Hoarseness?  The patient has two weeks to get better before one must do a laryngoscopy looking for vocal cord paralysis due to recurrent nerve injury perhaps due to a condition like a malignant lung tumor.

Possible pneumothorax?  Get an inspiration-expiration film, where the difference is sufficient to show air where it does not belong. I can still remember what room I was in at Denver General Hospital when I saw a case on a Saturday morning, the second month of my internship, 46 years ago.
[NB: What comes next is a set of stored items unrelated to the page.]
theorem State.assertSource_keeps (s : State) (i : Nat) {r₀ : State} (hk₀ : Keeps r₀ s) : Keeps r₀ (State.assertSource s i) := by
  unfold State.assertSource
  repeat' (first
    | assumption
    | with_reducible apply State.enterReset_keeps
    | with_reducible apply Keeps.ite
    | (with_reducible refine Keeps.foldl ?_ ?_)
    | split
    | with_reducible exact Keeps.mk' (by assumption)
    | with_reducible apply Keeps.mk')

theorem State.releaseSource_keeps (s : State) (i : Nat) {r₀ : State} (hk₀ : Keeps r₀ s) : Keeps r₀ (State.releaseSource s i) := by
  unfold State.releaseSource
  repeat' (first
    | assumption
    | with_reducible apply Keeps.ite
    | (with_reducible refine Keeps.foldl ?_ ?_)
    | split
    | with_reducible exact Keeps.mk' (by assumption))

theorem State.pulseTick_keeps (s : State) {r₀ : State} (hk₀ : Keeps r₀ s) : Keeps r₀ (State.pulseTick s) := by
  unfold State.pulseTick
  repeat' (first
    | assumption
    | with_reducible apply State.releaseSource_keeps
    | with_reducible apply Keeps.ite
    | (with_reducible refine Keeps.foldl ?_ ?_)
    | (intro t x ht; try dsimp only)
    | split
    | with_reducible exact Keeps.mk' (by assumption))

/-! ## Raster -/

theorem State.modPic_keeps (s : State) (c p : Nat) (f : Pic → Pic) {r₀ : State} (hk₀ : Keeps r₀ s) : Keeps r₀ (State.modPic s c p f) := by
  unfold State.modPic
  repeat' (first
    | assumption
    | with_reducible apply State.modChannel_keeps)

theorem State.modBand_keeps (s : State) (i : BandId) (f : Band → Band) {r₀ : State} (hk₀ : Keeps r₀ s) : Keeps r₀ (State.modBand s i f) := by
  unfold State.modBand
  repeat' (first
    | assumption
    | with_reducible apply State.modPic_keeps)

/-! ## RateCtl -/

theorem State.rcvWrite_keeps (s : State) (c ofs n v : Nat) {r₀ : State} (hk₀ : Keeps r₀ s) : Keeps r₀ (State.rcvWrite s c ofs n v) := by
  unfold State.rcvWrite
  repeat' (first
    | assumption
    | with_reducible apply State.hostWrite_keeps
    | with_reducible apply State.shwWrite_keeps
    | with_reducible apply Keeps.ite)

theorem State.rcvReady_keeps (s : State) (i : BandId) {r₀ : State} (hk₀ : Keeps r₀ s) : Keeps r₀ (State.rcvReady s i) := by
  unfold State.rcvReady
  repeat' (first
    | assumption
    | with_reducible apply State.rcvWrite_keeps)

theorem State.rcvOutcome_keeps (s : State) (i : BandId) {r₀ : State} (hk₀ : Keeps r₀ s) : Keeps r₀ (State.rcvOutcome s i) := by
  unfold State.rcvOutcome
  repeat' (first
    | assumption
    | with_reducible apply State.rcvWrite_keeps)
When I was in practice, a patient with a cerebellar infarct was admitted to the floor. I put in a call to a neurosurgeon, because while at the time the patient was in no distress, the affected brain can swell and compromise the lower brain stem quickly, leading to death.  Potentially enlarging cerebellar lesions are dangerous and deserve respect.  I asked the nurses to “check frequently,” without needing to take vital signs, which saved them time and underscored the need to watch the patient often. The next day, I found the patient post-op in the ICU, awake. The swelling had become significant, the brain stem was becoming compromised, and the swollen, infarcted cerebellum was removed. He made an excellent recovery.

My wife had two cases where there was a clearcut breast malignancy on the mammogram but nothing found by either the surgeon or pathologist.  In the former, missing the malignancy led to a second mammogram—uncomfortable to go through post-operatively—and a subsequent change in the hospital system, so that X-Rays were required to be taken of the specimen before closure, to ensure that the lesion was in the specimen and not still in the patient. In the latter instance, the pathologist was told he had to go back and find the cancer, because it was in the specimen, and it was cancer. It was found.
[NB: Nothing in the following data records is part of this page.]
theorem State.requestMirror_keeps (s : State) (i : BandId) (v : Nat) {r₀ : State} (hk₀ : Keeps r₀ s) : Keeps r₀ (State.requestMirror s i v) := by
  unfold State.requestMirror
  repeat' (first
    | assumption
    | with_reducible apply State.modBand_keeps
    | with_reducible apply State.skipNumbers_keeps
    | with_reducible apply State.twSend_keeps
    | with_reducible apply Keeps.ite)

theorem State.allow_keeps (s : State) (i : BandId) {r₀ : State} (hk₀ : Keeps r₀ s) : Keeps r₀ (State.allow s i) := by
  unfold State.allow
  repeat' (first
    | assumption
    | with_reducible apply State.modBand_keeps)

theorem State.skipRest_keeps (s : State) (i : BandId) {r₀ : State} (hk₀ : Keeps r₀ s) : Keeps r₀ (State.skipRest s i) := by
  unfold State.skipRest
  repeat' (first
    | assumption
    | with_reducible apply State.name_keeps
    | with_reducible apply State.skipFrom_keeps
    | with_reducible apply State.uncommit_keeps)

theorem State.countAbandoned_keeps (s : State) (i : BandId) {r₀ : State} (hk₀ : Keeps r₀ s) : Keeps r₀ (State.countAbandoned s i) := by
  unfold State.countAbandoned
  repeat' (first
    | with_reducible assumption
    | with_reducible apply State.reportLate_keeps
    | with_reducible apply State.uncommitAndName_keeps
    | with_reducible apply State.withhold_keeps
    | with_reducible apply Keeps.ite
    | (with_reducible refine Keeps.foldl ?_ ?_)
    | split)

theorem State.learnDiverged_keeps (s : State) (i : BandId) {r₀ : State} (hk₀ : Keeps r₀ s) : Keeps r₀ (State.learnDiverged s i) := by
  unfold State.learnDiverged
  repeat' (first
    | assumption
    | with_reducible apply State.resync_keeps
    | with_reducible apply Keeps.ite)

theorem State.judgeLeader_keeps (s : State) (i : BandId) (own peer : Nat) {r₀ : State} (hk₀ : Keeps r₀ s) : Keeps r₀ (State.judgeLeader s i own peer) := by
  unfold State.judgeLeader
  repeat' (first
    | with_reducible assumption
    | with_reducible apply State.allow_keeps
    | with_reducible apply State.countAbandoned_keeps
    | with_reducible apply State.learnDiverged_keeps
    | with_reducible apply State.reportDiverge_keeps
    | with_reducible apply State.reportLate_keeps
    | with_reducible apply State.requestMirror_keeps
    | with_reducible apply State.takeFree_keeps
    | with_reducible apply Keeps.ite
    | (with_reducible refine Keeps.foldl ?_ ?_)
    | split)

theorem State.judgeFollower_keeps (s : State) (i : BandId) (own lead : Nat) {r₀ : State} (hk₀ : Keeps r₀ s) : Keeps r₀ (State.judgeFollower s i own lead) := by
  unfold State.judgeFollower
  repeat' (first
    | with_reducible assumption
    | with_reducible apply State.allow_keeps
    | with_reducible apply State.countAbandoned_keeps
    | with_reducible apply State.enterDiverged_keeps
    | with_reducible apply State.modBand_keeps
    | with_reducible apply State.raise_keeps
    | with_reducible apply State.reportDiverge_keeps
    | with_reducible apply State.reportLate_keeps
    | with_reducible apply State.requestMirror_keeps
    | with_reducible apply State.skipRest_keeps
    | with_reducible apply State.takeFree_keeps
    | with_reducible apply State.withhold_keeps
    | with_reducible apply Keeps.ite
    | (with_reducible refine Keeps.foldl ?_ ?_)
    | split)

theorem State.judgePair_keeps (s : State) (i : BandId) {r₀ : State} (hk₀ : Keeps r₀ s) : Keeps r₀ (State.judgePair s i) := by
  unfold State.judgePair
  repeat' (first
    | assumption
    | with_reducible apply State.judgeFollower_keeps
    | with_reducible apply State.judgeLeader_keeps
    | with_reducible apply State.modBand_keeps
    | with_reducible apply Keeps.ite
    | (with_reducible refine Keeps.foldl ?_ ?_)
    | split
    | with_reducible exact Keeps.mk' (by assumption)
    | with_reducible apply Keeps.mk')

theorem State.settlePairs_keeps (n : Nat) (s : State) (c : Nat) {r₀ : State} (hk₀ : Keeps r₀ s) : Keeps r₀ (State.settlePairs n s c) := by
  induction n generalizing s c with
  | zero =>
    unfold State.settlePairs
    try dsimp only
    repeat' (first
      | assumption)
  | succ k_ ih =>
    unfold State.settlePairs
    try dsimp only
    repeat' (first
      | assumption
      | with_reducible apply ih
      | with_reducible apply State.judgePair_keeps
      | with_reducible apply Keeps.ite
      | (with_reducible refine Keeps.foldl ?_ ?_)
      | split)

theorem State.settle_keeps (s : State) (c : Nat) {r₀ : State} (hk₀ : Keeps r₀ s) : Keeps r₀ (State.settle s c) := by
  unfold State.settle
  repeat' (first
    | assumption
    | with_reducible apply State.settlePairs_keeps
    | with_reducible apply Keeps.ite)

theorem State.readyNow_keeps (s : State) (i : BandId) (done : Nat) {r₀ : State} (hk₀ : Keeps r₀ s) : Keeps r₀ (State.readyNow s i done) := by
  unfold State.readyNow
  repeat' (first
    | with_reducible assumption
    | with_reducible apply State.makeReady_keeps
    | with_reducible apply State.modPic_keeps
    | with_reducible apply State.name_keeps
    | with_reducible apply State.settle_keeps
    | with_reducible apply Keeps.ite)

theorem State.openReconcile_keeps (s : State) (i : BandId) {r₀ : State} (hk₀ : Keeps r₀ s) : Keeps r₀ (State.openReconcile s i) := by
  unfold State.openReconcile
  repeat' (first
    | assumption
    | with_reducible apply State.modBand_keeps
    | with_reducible apply State.twSend_keeps
    | with_reducible apply Keeps.ite
    | (with_reducible refine Keeps.foldl ?_ ?_)
    | (intro t x ht; try dsimp only))

/-! ## FaultColl -/

theorem State.logMessage_keeps (s : State) (m : FaultMsg) (cls : Nat) {r₀ : State} (hk₀ : Keeps r₀ s) : Keeps r₀ (State.logMessage s m cls) := by
  unfold State.logMessage
  repeat' (first
    | assumption
    | with_reducible apply Keeps.ite
    | (with_reducible refine Keeps.foldl ?_ ?_)
    | split
    | with_reducible exact Keeps.mk' (by assumption))

theorem State.notify_keeps (s : State) (m : FaultMsg) (cls : Nat) {r₀ : State} (hk₀ : Keeps r₀ s) : Keeps r₀ (State.notify s m cls) := by
  unfold State.notify
  repeat' (first
    | assumption
    | with_reducible apply State.assertIrq_keeps
    | with_reducible apply State.postEvent_keeps
    | with_reducible apply State.putFallback_keeps)

theorem State.cutFrames_keeps (s : State) {r₀ : State} (hk₀ : Keeps r₀ s) : Keeps r₀ (State.cutFrames s) := by
  unfold State.cutFrames
  repeat' (first
    | assumption
    | with_reducible apply Keeps.ite
    | (with_reducible refine Keeps.foldl ?_ ?_)
    | split
    | with_reducible exact Keeps.mk' (by assumption))

theorem State.enterSafe_keeps (s : State) {r₀ : State} (hk₀ : Keeps r₀ s) : Keeps r₀ (State.enterSafe s) := by
  unfold State.enterSafe
  repeat' (first
    | assumption
    | with_reducible apply State.cutFrames_keeps
    | with_reducible apply State.haltTambours_keeps
    | with_reducible apply State.setReg_keeps
    | with_reducible apply Keeps.ite
    | (with_reducible refine Keeps.foldl ?_ ?_)
    | split
    | with_reducible exact Keeps.mk' (by assumption))

theorem State.requestReset_keeps (s : State) {r₀ : State} (hk₀ : Keeps r₀ s) : Keeps r₀ (State.requestReset s) := by
  unfold State.requestReset
  repeat' (first
    | assumption
    | with_reducible apply State.assertSource_keeps
    | with_reducible apply Keeps.ite
    | (with_reducible refine Keeps.foldl ?_ ?_)
    | split
    | with_reducible exact Keeps.mk' (by assumption))

theorem State.endClass2_keeps (s : State) {r₀ : State} (hk₀ : Keeps r₀ s) : Keeps r₀ (State.endClass2 s) := by
  unfold State.endClass2
  repeat' (first
    | assumption
    | with_reducible apply State.endReactionLog_keeps
    | with_reducible apply State.putFallback_keeps
    | with_reducible apply Keeps.ite
    | (with_reducible refine Keeps.foldl ?_ ?_)
    | split)

theorem State.setReaction_keeps (s : State) (r : Reaction) {r₀ : State} (hk₀ : Keeps r₀ s) : Keeps r₀ (State.setReaction s r) := by
  unfold State.setReaction
  repeat' (first
    | assumption
    | with_reducible apply Keeps.ite
    | (with_reducible refine Keeps.foldl ?_ ?_)
    | split
    | with_reducible exact Keeps.mk' (by assumption))

theorem State.takeIn_keeps (s : State) (r : Reaction) (m : FaultMsg) {r₀ : State} (hk₀ : Keeps r₀ s) : Keeps r₀ (State.takeIn s r m) := by
  unfold State.takeIn
  exact Keeps.ite (State.streamStop_keeps _ _ (State.setReaction_keeps _ _ hk₀)) (State.setReaction_keeps _ _ hk₀)

theorem State.accept_keeps (s : State) (m : FaultMsg) {r₀ : State} (hk₀ : Keeps r₀ s) : Keeps r₀ (State.accept s m) := by
  unfold State.accept
  dsimp only
  have hc := State.count_keeps s (Reg.fltCnt + 4 * m.kind) 16 1 hk₀
  have hl := fun k => State.logMessage_keeps _ m k hc
  refine Keeps.ite (Keeps.ite (Keeps.mk' hc) (hl _)) (Keeps.ite (hl _) (Keeps.ite (State.notify_keeps _ _ _ (hl _)) ?_))
  split
  · exact Keeps.ite (State.endClass2_keeps _ (State.takeIn_keeps _ _ _ (State.notify_keeps _ _ _ (hl _))))
      (State.requestReset_keeps _ (State.enterSafe_keeps _ (State.setReaction_keeps _ _ (State.notify_keeps _ _ _ (hl _)))))
  · refine Keeps.ite ?_ (Keeps.ite (State.takeIn_keeps _ _ _ hc) (State.setReaction_keeps _ _ hc))
    exact State.requestReset_keeps _ (State.enterSafe_keeps _ (State.setReaction_keeps _ _ (State.notify_keeps _ _ _ (Keeps.mk' hc))))

theorem State.channelFaulted_keeps (s : State) (c : Nat) {r₀ : State} (hk₀ : Keeps r₀ s) : Keeps r₀ (State.channelFaulted s c) := by
  unfold State.channelFaulted
  repeat' (first
    | assumption
    | with_reducible apply State.endClass2_keeps
    | with_reducible apply State.modChannel_keeps
    | with_reducible apply State.raise_keeps
    | with_reducible apply State.setReaction_keeps
    | with_reducible apply Keeps.ite
    | (with_reducible refine Keeps.foldl ?_ ?_)
    | split)

/-! ## Power -/

theorem State.demandPower_keeps (s : State) (b : PwrBlock) {r₀ : State} (hk₀ : Keeps r₀ s) : Keeps r₀ (State.demandPower s b) := by
  unfold State.demandPower
  repeat' (first
    | assumption
    | with_reducible apply State.askPower_keeps
    | with_reducible apply State.keepAwake_keeps
    | with_reducible apply Keeps.ite
    | (with_reducible refine Keeps.foldl ?_ ?_)
    | split)

theorem State.sleep_keeps (s : State) (t : Nat) {r₀ : State} (hk₀ : Keeps r₀ s) : Keeps r₀ (State.sleep s t) := by
  unfold State.sleep
  repeat' (first
    | assumption
    | with_reducible apply State.askPower_keeps
    | with_reducible apply Keeps.ite)

theorem State.powerSweep_keeps (s : State) {r₀ : State} (hk₀ : Keeps r₀ s) : Keeps r₀ (State.powerSweep s) := by
  unfold State.powerSweep
  exact Keeps.ite (Keeps.foldl (Keeps.foldl hk₀ fun t b ht => State.demandPower_keeps _ _ ht) fun t n ht => State.sleep_keeps _ _ ht) hk₀

/-! ## Reset -/

theorem State.levelSource_keeps (s : State) (i : Nat) (on : Bool) {r₀ : State} (hk₀ : Keeps r₀ s) : Keeps r₀ (State.levelSource s i on) := by
  unfold State.levelSource
  repeat' (first
    | assumption
    | with_reducible apply State.assertSource_keeps
    | with_reducible apply State.releaseSource_keeps
    | with_reducible apply Keeps.ite)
On the psychiatry rotation I learned never to be shy about asking about suicidal ideation, and I asked about it scores of times in practice, to evaluate depression. Not one person was ever angry with me for asking. Virtually all had thought about suicide; very few had gone to the next step, which was determining how they would do it.

Or, the routine physical exam which I did on a sailor before he left the Navy. I felt his abdomen, something I had done hundreds of times, and the large mass I felt surprised me. The sailor had been unaware of it. He would turn out to have lymphoma.
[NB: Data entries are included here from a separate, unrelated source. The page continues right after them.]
/-! ## Pumps -/

theorem State.bytesTo_keeps (s : State) (sp a : Nat) (l : List Byte) {r₀ : State} (hk₀ : Keeps r₀ s) : Keeps r₀ (State.bytesTo s sp a l) := by
  unfold State.bytesTo
  repeat' (first
    | assumption
    | with_reducible apply Keeps.ite
    | (with_reducible refine Keeps.foldl ?_ ?_)
    | split
    | with_reducible apply Keeps.hostMem
    | with_reducible apply Keeps.hbmMem
    | with_reducible apply Keeps.sram
    | with_reducible apply Keeps.ctx)

theorem State.moveElements_keeps (s : State) (n : Nat) (d : PumpDesc) (staging : Bool) (count : Nat) {r₀ : State} (hk₀ : Keeps r₀ s) : Keeps r₀ (State.moveElements s n d staging count) := by
  unfold State.moveElements
  repeat' (first
    | assumption
    | with_reducible apply State.bytesTo_keeps
    | with_reducible apply State.count_keeps
    | with_reducible apply Keeps.ite
    | (with_reducible refine Keeps.foldl ?_ ?_)
    | (intro t x ht; try dsimp only))

theorem State.contextError_keeps (s : State) (t : Nat) {r₀ : State} (hk₀ : Keeps r₀ s) : Keeps r₀ (State.contextError s t) := by
  unfold State.contextError
  repeat' (first
    | assumption
    | with_reducible apply State.raise_keeps
    | with_reducible apply Keeps.ite
    | (with_reducible refine Keeps.foldl ?_ ?_)
    | split)

theorem State.dropPlaced_keeps (s : State) (p k owner : Nat) {r₀ : State} (hk₀ : Keeps r₀ s) : Keeps r₀ (State.dropPlaced s p k owner) := by
  unfold State.dropPlaced
  repeat' (first
    | assumption
    | with_reducible apply State.freeBuffer_keeps
    | with_reducible apply State.freeCells_keeps
    | with_reducible apply State.voidPackets_keeps
    | with_reducible apply Keeps.ite
    | (with_reducible refine Keeps.foldl ?_ ?_)
    | (intro t x ht; try dsimp only)
    | split)

theorem State.pulseDone_keeps (s : State) (line : Nat) (d : PumpDesc) {r₀ : State} (hk₀ : Keeps r₀ s) : Keeps r₀ (State.pulseDone s line d) := by
  unfold State.pulseDone
  repeat' (first
    | assumption
    | with_reducible apply State.clearHold_keeps
    | with_reducible apply State.preloadDone_keeps
    | with_reducible apply State.pumpMirrors_keeps
    | with_reducible apply State.writebackDone_keeps
    | with_reducible apply Keeps.ite
    | (with_reducible refine Keeps.foldl ?_ ?_)
    | (intro t x ht; try dsimp only))

theorem State.pulseError_keeps (s : State) (line : Nat) (d : PumpDesc) {r₀ : State} (hk₀ : Keeps r₀ s) : Keeps r₀ (State.pulseError s line d) := by
  unfold State.pulseError
  repeat' (first
    | assumption
    | with_reducible apply State.contextError_keeps
    | with_reducible apply State.dropPlaced_keeps
    | with_reducible apply State.mirrorFail_keeps
    | with_reducible apply State.returnEntry_keeps
    | with_reducible apply Keeps.ite
    | (with_reducible refine Keeps.foldl ?_ ?_)
    | split)

theorem State.endDescriptor_keeps (s : State) (n : Nat) (d : PumpDesc) (status : Nat) {r₀ : State} (hk₀ : Keeps r₀ s) : Keeps r₀ (State.endDescriptor s n d status) := by
  unfold State.endDescriptor
  repeat' (first
    | assumption
    | with_reducible apply State.count_keeps
    | with_reducible apply State.modPump_keeps
    | with_reducible apply State.popEntry_keeps
    | with_reducible apply State.pulseDone_keeps
    | with_reducible apply State.pulseError_keeps
    | with_reducible apply Keeps.ite
    | (with_reducible refine Keeps.foldl ?_ ?_)
    | split
    | with_reducible exact Keeps.mk' (by assumption)
    | with_reducible apply Keeps.mk')

theorem State.putDescriptor_keeps (s : State) (n : Nat) (put : Option Nat) {r₀ : State} (hk₀ : Keeps r₀ s) : Keeps r₀ (State.putDescriptor s n put) := by
  unfold State.putDescriptor
  repeat' (first
    | assumption
    | with_reducible apply State.putEntry_keeps
    | with_reducible apply Keeps.ite
    | (with_reducible refine Keeps.foldl ?_ ?_)
    | split)

theorem State.startDescriptor_keeps (s : State) (n : Nat) {r₀ : State} (hk₀ : Keeps r₀ s) : Keeps r₀ (State.startDescriptor s n) := by
  unfold State.startDescriptor
  repeat' (first
    | assumption
    | with_reducible apply State.endDescriptor_keeps
    | with_reducible apply State.modPump_keeps
    | with_reducible apply State.raise_keeps
    | with_reducible apply State.slot_keeps
    | with_reducible apply Keeps.ite
    | (with_reducible refine Keeps.foldl ?_ ?_)
    | split
    | with_reducible exact Keeps.mk' (by assumption)
    | with_reducible apply Keeps.mk')

theorem State.noteAttrs_keeps (s : State) (d : PumpDesc) {r₀ : State} (hk₀ : Keeps r₀ s) : Keeps r₀ (State.noteAttrs s d) := by
  unfold State.noteAttrs
  repeat' (first
    | assumption
    | with_reducible apply Keeps.ite
    | (with_reducible refine Keeps.foldl ?_ ?_)
    | split
    | with_reducible exact Keeps.mk' (by assumption))

theorem State.failDescriptor_keeps (s : State) (n : Nat) (d : PumpDesc) (written : Nat) (host : Bool) (addr : Nat) {r₀ : State} (hk₀ : Keeps r₀ s) : Keeps r₀ (State.failDescriptor s n d written host addr) := by
  unfold State.failDescriptor
  repeat' (first
    | assumption
    | with_reducible apply State.endDescriptor_keeps
    | with_reducible apply State.moveElements_keeps
    | with_reducible apply State.noteAttrs_keeps
    | with_reducible apply State.raise_keeps
    | with_reducible apply Keeps.ite)

/-! ## Step -/

theorem State.withFetchWord_keeps (s : State) (nbits w : Nat) {r₀ : State} (hk₀ : Keeps r₀ s) : Keeps r₀ (State.withFetchWord s nbits w) := by
  unfold State.withFetchWord
  repeat' (first
    | assumption)

/-! ## An outcome -/

/-- The next state of an outcome, where it is one, keeps what `Keeps` says. -/
def OutKeeps (r : State) (o : Host.Outcome State Fault Refusal) : Prop := ∀ t, o = .next t → Keeps r t

theorem OutKeeps.next {r t : State} (h : Keeps r t) : OutKeeps r (.next t) := by intro u hu; cases hu; exact h

theorem OutKeeps.fault {r : State} (f : Fault) : OutKeeps r (.fault f) := by intro u hu; cases hu

theorem OutKeeps.ite {r : State} {a b : Host.Outcome State Fault Refusal} {c : Prop} [Decidable c] (h1 : OutKeeps r a) (h2 : OutKeeps r b) : OutKeeps r (if c then a else b) := by
  split <;> assumption

theorem Keeps.ite1 {α : Type} {r : State} {c : Prop} [Decidable c] {a b : State × α} (h1 : Keeps r a.1) (h2 : Keeps r b.1) : Keeps r (if c then a else b).1 := by
  split <;> assumption

theorem hostCmd_keeps (c : Instr) (h : CmdHdr) (admin inHold waits : Bool) (body : Nat → State → State × Option Reply) (s : State) {r : State} (hk : Keeps r s)
    (hb : ∀ i t, Keeps r t → Keeps r (body i t).1) : Keeps r (hostCmd c h admin inHold waits body s) := by
  have hr : ∀ (c : Prop) [Decidable c] (t : State) (k d : Nat), Keeps r t → Keeps r (if c then t.raise Src.cmdCheck Kind.cmdCheckBad k d else t) :=
    fun c _ t k d ht => Keeps.ite (State.raise_keeps _ _ _ _ _ ht) ht
  unfold hostCmd
  refine Keeps.ite hk ?_
  dsimp only
  refine State.flushBadOpcodes_keeps _ _ _ ?_
  have h0 := hr (2 ≤ h.badCopies) _ (s.entrySlot h.sq) h.sq (hr (1 ≤ h.badCopies) _ (s.entrySlot h.sq) h.sq (State.dropFetched_keeps s h.sq hk))
  refine Keeps.bind _ h0 fun h0 => ?_
  split
  · rename_i o ho
    exact State.postCompletion_keeps _ _ _ _ _ (Keeps.ite1 h0 (Keeps.ite1 h0 (Keeps.ite1 h0 (hb _ _ h0))))
  · exact Keeps.ite1 h0 (Keeps.ite1 h0 (Keeps.ite1 h0 (hb _ _ h0)))

theorem plainCmd_keeps (c : Instr) (h : CmdHdr) (admin : Bool) (body : State → State × Reply) (s : State) {r : State} (hk : Keeps r s)
    (hb : ∀ t, Keeps r t → Keeps r (body t).1) : Keeps r (plainCmd c h admin body s) := hostCmd_keeps _ _ _ _ _ _ _ hk fun _ t ht => hb t ht

end Sys2Proof.Machine
end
While I have long forgotten the details, I remember calling in consults to orthopedic surgeons using words like “valgus” and “varus,” rotational deformity, distracted or overriding, and discussing vessels, skin, nerve, tendon, joint, and muscle, for that was how I was taught. 

I learned that when I argued with myself about whether I should do a spinal tap, just do it. More than once, I discovered something that was useful. Sometimes, one had to get the spinal fluid a different way. I had an obese diabetic with a stiff neck at 2 am in the ED one night. A spinal needle could not reach her meninges through the back, so I punctured the skin just below the base of the skull, “walking” the needle down the occipital bone, until I reached the cisterna magna, finding white fluid indicative of a bacterial meningitis. She did survive.

I hope along the way some of my teachings may have been useful, like checking level of consciousness by “What does it take to arouse them?” “What do they do when they are aroused?” and “Are they getting better or worse?”  The last was an attempt to remind people that being medically stable requires at least two observations, not one. I don’t know if the same approach is used today in teaching medical students, but I hope they do finish training knowing not only the potential pitfalls in their specialty but many of the ones in other specialties, too.